[Source information Boundary: Start]

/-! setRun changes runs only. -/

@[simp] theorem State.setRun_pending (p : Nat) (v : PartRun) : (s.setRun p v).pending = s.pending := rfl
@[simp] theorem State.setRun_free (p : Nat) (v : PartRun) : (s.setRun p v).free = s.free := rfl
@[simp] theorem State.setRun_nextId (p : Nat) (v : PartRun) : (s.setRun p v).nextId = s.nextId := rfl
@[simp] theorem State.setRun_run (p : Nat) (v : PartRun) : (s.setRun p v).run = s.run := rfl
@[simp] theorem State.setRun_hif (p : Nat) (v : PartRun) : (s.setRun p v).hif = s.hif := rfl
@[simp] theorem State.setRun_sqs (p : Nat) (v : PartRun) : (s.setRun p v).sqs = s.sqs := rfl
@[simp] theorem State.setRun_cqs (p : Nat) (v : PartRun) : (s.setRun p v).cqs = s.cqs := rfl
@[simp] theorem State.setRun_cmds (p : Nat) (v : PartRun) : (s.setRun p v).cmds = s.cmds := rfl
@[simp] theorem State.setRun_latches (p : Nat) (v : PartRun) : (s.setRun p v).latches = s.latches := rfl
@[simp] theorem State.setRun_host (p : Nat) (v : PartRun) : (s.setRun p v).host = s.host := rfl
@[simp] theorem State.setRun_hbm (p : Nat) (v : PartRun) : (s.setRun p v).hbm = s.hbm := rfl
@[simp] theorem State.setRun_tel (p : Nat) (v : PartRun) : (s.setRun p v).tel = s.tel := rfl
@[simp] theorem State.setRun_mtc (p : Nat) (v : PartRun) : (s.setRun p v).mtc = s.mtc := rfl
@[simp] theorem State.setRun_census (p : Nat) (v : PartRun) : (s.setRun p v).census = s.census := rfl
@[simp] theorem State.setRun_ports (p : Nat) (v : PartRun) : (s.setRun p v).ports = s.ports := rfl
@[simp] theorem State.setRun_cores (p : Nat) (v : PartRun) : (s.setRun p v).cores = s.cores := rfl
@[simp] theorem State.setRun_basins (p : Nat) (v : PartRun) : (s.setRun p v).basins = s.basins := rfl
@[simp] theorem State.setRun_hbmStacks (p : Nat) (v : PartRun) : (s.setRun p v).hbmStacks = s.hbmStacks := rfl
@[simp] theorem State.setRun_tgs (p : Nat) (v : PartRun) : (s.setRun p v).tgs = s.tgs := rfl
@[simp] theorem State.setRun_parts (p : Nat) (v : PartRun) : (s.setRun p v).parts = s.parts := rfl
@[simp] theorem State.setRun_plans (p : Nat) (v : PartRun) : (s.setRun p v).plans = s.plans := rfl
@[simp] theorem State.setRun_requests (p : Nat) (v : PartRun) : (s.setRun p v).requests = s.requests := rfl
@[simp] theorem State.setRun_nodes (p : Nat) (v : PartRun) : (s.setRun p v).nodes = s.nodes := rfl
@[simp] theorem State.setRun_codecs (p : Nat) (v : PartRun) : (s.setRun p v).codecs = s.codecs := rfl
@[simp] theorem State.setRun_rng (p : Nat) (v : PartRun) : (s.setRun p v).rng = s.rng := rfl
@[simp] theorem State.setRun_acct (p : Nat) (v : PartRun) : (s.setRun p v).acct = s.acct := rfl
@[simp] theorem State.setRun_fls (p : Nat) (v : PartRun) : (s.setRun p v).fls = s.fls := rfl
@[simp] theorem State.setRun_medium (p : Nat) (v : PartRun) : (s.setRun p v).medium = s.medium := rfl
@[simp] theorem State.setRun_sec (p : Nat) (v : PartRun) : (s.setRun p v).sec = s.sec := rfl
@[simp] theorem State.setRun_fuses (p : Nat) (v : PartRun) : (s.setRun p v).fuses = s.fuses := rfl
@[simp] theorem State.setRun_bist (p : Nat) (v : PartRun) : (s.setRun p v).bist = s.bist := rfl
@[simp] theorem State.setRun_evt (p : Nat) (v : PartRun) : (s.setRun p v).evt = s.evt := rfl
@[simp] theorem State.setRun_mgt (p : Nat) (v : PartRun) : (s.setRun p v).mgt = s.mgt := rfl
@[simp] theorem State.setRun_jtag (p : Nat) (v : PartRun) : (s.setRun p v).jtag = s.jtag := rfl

[Source information Boundary: End]
[Source information Boundary: Start]

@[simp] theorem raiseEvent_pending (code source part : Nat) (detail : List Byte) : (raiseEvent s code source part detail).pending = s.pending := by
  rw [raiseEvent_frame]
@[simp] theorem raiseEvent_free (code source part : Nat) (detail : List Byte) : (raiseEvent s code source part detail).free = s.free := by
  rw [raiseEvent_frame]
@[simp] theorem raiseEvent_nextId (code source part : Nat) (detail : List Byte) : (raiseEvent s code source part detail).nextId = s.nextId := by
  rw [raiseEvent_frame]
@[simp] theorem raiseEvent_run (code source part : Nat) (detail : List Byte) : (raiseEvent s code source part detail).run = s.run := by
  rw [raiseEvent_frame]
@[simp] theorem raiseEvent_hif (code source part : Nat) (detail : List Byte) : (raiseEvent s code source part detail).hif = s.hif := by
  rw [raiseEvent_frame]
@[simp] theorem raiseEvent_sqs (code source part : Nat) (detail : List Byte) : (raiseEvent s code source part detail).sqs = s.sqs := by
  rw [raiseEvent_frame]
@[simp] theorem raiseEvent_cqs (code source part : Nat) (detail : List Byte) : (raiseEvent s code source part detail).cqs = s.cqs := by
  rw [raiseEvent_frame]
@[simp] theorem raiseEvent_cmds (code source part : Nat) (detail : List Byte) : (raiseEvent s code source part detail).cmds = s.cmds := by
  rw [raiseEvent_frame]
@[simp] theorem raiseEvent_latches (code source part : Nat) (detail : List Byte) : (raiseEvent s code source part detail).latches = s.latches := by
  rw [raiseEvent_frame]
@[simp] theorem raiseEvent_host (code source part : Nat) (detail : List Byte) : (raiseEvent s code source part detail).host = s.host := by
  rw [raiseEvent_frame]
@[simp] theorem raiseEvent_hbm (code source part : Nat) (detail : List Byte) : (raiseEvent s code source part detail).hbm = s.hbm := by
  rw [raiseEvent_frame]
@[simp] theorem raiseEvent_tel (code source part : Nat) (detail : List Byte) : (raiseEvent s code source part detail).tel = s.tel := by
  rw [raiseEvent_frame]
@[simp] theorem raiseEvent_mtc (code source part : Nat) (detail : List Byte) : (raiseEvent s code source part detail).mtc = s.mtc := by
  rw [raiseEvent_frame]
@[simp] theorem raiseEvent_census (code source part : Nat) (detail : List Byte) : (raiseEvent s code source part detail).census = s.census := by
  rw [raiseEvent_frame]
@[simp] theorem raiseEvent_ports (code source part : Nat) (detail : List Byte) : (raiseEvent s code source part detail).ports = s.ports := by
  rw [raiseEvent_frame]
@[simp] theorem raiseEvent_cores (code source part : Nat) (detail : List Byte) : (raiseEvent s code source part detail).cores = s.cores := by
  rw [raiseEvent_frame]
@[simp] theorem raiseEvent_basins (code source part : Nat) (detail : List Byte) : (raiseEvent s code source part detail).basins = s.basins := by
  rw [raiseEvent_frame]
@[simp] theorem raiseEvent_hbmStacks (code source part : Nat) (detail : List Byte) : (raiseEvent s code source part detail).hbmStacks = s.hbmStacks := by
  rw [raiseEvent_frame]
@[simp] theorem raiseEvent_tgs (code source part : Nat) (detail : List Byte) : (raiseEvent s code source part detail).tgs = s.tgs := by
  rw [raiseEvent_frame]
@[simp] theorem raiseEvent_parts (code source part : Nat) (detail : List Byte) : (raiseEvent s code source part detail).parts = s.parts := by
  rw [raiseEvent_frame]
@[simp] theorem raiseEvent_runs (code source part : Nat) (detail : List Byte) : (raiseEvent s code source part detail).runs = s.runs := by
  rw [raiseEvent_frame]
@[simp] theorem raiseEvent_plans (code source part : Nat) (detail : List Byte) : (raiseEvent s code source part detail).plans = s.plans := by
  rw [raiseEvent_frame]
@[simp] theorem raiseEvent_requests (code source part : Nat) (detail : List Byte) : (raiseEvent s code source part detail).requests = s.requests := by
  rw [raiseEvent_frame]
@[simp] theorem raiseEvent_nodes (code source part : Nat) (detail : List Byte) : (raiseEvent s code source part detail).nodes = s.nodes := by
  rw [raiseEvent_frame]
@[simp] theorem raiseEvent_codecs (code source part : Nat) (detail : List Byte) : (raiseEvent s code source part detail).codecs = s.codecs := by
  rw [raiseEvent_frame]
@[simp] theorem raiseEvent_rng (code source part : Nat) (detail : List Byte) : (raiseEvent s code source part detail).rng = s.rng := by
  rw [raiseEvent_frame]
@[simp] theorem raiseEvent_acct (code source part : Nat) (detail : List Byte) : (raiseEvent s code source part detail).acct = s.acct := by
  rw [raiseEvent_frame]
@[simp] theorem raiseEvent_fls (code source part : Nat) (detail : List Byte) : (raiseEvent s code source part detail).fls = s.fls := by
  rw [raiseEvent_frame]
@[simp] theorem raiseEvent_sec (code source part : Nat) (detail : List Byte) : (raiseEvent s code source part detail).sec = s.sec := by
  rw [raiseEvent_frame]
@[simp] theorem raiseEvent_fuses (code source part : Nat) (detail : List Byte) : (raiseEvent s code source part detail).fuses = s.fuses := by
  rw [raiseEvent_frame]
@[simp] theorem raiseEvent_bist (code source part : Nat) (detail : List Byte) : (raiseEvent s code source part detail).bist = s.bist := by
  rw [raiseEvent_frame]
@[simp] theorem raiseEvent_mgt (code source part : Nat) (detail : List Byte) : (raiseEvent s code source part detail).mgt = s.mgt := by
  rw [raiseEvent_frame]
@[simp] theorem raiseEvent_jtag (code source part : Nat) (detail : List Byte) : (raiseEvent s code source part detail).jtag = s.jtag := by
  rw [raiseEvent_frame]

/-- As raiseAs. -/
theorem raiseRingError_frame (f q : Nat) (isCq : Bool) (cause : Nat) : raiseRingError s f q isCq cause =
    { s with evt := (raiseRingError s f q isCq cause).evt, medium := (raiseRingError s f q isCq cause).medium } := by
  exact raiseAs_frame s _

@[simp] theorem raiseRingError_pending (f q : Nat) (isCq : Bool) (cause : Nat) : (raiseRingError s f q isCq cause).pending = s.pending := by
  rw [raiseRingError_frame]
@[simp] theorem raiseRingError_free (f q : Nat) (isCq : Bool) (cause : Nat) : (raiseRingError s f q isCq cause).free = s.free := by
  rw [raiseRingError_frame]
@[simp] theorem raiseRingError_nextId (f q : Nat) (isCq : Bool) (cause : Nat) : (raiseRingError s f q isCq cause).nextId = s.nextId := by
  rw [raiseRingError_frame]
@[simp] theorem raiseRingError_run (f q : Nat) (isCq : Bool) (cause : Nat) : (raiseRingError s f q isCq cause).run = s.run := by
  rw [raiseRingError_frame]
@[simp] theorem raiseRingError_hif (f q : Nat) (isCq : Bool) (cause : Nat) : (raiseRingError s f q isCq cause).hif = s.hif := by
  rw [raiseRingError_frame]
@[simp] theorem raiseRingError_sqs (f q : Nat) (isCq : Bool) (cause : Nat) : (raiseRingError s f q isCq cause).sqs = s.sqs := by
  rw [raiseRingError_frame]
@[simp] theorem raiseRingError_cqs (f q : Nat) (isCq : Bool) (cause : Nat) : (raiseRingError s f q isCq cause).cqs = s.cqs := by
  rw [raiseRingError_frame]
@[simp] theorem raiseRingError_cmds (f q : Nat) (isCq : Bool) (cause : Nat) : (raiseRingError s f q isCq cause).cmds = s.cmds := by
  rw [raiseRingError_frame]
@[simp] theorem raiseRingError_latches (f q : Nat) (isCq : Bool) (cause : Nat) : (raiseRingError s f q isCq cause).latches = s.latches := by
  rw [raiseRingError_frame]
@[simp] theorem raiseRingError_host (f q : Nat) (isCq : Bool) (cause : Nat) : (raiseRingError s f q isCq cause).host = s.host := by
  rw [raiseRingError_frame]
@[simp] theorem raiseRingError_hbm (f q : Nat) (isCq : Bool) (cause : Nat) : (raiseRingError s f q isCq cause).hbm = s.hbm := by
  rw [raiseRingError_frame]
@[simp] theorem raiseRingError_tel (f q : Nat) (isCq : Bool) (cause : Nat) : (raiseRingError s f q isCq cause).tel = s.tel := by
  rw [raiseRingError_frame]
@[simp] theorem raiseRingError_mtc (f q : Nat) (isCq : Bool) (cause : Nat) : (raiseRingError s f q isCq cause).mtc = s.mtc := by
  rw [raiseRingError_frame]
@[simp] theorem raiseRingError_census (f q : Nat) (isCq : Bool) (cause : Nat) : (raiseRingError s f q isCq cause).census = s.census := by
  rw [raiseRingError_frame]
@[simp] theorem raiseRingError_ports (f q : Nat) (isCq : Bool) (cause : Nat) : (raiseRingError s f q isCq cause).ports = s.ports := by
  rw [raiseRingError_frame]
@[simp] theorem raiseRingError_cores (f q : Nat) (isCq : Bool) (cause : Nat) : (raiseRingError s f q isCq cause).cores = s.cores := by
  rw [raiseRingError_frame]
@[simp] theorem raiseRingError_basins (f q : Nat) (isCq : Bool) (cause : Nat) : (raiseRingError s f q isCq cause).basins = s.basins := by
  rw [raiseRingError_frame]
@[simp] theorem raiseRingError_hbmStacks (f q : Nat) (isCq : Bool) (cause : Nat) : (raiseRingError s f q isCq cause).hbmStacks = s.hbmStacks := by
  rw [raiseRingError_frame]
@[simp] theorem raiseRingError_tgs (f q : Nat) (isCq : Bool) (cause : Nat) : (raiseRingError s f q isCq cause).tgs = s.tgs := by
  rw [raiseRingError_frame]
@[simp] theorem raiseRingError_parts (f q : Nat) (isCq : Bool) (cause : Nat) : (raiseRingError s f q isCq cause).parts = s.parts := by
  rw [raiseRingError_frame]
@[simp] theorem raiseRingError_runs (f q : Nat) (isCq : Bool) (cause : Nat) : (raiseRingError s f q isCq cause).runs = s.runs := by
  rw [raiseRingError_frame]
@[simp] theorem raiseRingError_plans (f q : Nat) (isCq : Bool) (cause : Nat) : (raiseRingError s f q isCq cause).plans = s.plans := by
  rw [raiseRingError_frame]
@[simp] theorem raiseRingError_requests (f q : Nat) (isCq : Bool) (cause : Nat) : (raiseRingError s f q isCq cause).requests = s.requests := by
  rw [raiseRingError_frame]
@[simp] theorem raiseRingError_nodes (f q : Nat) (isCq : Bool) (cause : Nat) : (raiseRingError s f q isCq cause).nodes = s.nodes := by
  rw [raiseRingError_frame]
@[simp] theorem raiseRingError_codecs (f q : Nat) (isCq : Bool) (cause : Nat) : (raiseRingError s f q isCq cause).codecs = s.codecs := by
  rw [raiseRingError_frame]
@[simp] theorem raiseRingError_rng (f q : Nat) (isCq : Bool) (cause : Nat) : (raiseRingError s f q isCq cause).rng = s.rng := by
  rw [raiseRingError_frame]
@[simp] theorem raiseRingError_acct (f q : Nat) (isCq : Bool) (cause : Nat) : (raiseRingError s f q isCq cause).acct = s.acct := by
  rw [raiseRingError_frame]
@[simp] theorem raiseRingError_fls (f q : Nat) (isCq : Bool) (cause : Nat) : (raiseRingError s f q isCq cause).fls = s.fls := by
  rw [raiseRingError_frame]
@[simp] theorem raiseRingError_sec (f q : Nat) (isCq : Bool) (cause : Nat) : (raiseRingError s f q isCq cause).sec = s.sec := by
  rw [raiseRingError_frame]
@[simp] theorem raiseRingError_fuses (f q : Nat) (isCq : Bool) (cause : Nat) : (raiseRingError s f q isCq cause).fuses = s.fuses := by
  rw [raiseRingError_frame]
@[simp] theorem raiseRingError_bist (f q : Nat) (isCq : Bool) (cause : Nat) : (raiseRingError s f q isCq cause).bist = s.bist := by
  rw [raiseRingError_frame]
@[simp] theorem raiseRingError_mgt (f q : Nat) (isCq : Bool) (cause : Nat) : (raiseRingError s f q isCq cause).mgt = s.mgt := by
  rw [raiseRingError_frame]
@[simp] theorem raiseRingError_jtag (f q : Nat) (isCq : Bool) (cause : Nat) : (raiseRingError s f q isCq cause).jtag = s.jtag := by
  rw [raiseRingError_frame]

[Source information Boundary: End]

▶ [Task goal]: Among the lines above, repeat exactly those from the line with "runs only. -/" to the line with "s.free := rfl", counting both ends.

▶ [Exercise response]:
/-! setRun changes runs only. -/

@[simp] theorem State.setRun_pending (p : Nat) (v : PartRun) : (s.setRun p v).pending = s.pending := rfl
@[simp] theorem State.setRun_free (p : Nat) (v : PartRun) : (s.setRun p v).free = s.free := rfl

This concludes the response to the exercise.